— RECORDED INFORMATION —
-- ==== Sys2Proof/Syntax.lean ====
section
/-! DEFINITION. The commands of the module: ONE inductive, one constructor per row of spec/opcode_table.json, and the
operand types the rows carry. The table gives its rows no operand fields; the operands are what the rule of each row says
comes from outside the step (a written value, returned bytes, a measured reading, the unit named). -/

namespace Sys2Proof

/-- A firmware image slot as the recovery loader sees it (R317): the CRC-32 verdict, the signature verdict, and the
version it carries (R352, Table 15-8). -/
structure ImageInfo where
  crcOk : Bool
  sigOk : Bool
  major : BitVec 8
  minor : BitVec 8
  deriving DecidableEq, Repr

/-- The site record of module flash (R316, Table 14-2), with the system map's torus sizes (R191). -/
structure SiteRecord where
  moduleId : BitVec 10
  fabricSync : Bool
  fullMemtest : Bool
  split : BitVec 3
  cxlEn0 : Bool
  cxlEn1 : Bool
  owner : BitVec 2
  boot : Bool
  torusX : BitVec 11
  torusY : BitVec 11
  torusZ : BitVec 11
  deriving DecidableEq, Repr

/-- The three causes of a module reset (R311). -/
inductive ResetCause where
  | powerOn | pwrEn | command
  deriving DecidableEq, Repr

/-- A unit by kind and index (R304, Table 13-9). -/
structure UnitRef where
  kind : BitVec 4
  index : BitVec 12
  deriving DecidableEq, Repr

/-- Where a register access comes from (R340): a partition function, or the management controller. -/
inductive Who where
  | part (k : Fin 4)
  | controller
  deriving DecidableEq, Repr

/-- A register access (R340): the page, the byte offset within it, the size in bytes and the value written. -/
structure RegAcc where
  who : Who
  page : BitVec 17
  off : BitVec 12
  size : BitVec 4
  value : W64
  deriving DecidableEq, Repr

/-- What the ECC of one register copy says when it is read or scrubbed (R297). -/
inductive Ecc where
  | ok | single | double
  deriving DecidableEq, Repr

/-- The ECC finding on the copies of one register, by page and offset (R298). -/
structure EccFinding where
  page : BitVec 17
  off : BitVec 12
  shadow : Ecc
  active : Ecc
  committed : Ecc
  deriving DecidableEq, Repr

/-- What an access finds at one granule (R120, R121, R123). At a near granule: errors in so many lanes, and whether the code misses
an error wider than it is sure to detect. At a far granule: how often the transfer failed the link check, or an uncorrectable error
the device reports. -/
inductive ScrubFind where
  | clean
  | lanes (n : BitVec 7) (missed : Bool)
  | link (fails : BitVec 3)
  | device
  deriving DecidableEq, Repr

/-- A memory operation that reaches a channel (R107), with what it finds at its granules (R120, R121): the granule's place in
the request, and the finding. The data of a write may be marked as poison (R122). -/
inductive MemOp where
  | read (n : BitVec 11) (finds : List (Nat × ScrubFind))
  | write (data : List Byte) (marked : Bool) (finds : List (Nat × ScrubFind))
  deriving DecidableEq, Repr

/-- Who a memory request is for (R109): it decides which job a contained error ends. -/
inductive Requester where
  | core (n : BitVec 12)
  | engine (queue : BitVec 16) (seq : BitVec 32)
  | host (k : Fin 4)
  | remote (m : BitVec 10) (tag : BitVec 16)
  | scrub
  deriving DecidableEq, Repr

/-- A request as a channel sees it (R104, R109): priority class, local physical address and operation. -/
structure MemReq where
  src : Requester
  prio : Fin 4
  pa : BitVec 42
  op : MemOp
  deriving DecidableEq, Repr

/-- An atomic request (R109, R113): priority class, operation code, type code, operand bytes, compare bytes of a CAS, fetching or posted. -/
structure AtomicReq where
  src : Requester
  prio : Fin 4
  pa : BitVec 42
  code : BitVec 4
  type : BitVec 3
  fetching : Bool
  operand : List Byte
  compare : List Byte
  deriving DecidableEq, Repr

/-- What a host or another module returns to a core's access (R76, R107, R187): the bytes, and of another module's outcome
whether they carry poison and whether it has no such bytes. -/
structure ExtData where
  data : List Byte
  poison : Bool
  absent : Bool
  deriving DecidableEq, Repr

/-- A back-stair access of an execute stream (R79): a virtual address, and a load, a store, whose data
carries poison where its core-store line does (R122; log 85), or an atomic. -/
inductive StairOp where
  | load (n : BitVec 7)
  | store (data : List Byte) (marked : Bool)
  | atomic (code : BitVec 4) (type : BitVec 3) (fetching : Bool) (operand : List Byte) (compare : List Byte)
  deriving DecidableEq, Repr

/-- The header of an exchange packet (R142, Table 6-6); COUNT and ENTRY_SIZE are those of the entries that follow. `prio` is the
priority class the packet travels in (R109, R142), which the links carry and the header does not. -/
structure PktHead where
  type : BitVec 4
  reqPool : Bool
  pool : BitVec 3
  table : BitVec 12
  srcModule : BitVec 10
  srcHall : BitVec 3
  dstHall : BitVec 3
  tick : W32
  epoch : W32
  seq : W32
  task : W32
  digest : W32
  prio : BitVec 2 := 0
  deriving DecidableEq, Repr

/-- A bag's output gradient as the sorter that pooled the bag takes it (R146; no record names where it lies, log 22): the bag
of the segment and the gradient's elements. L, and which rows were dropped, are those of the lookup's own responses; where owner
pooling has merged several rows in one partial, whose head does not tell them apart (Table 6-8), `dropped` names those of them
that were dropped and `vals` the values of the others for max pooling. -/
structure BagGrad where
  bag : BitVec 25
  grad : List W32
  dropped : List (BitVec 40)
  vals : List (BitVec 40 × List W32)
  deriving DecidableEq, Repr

— WHAT IS BEING ASKED —
Using the entries above, work out how many lines contain the string "whose". Respond with that number alone.

— ANSWER —
2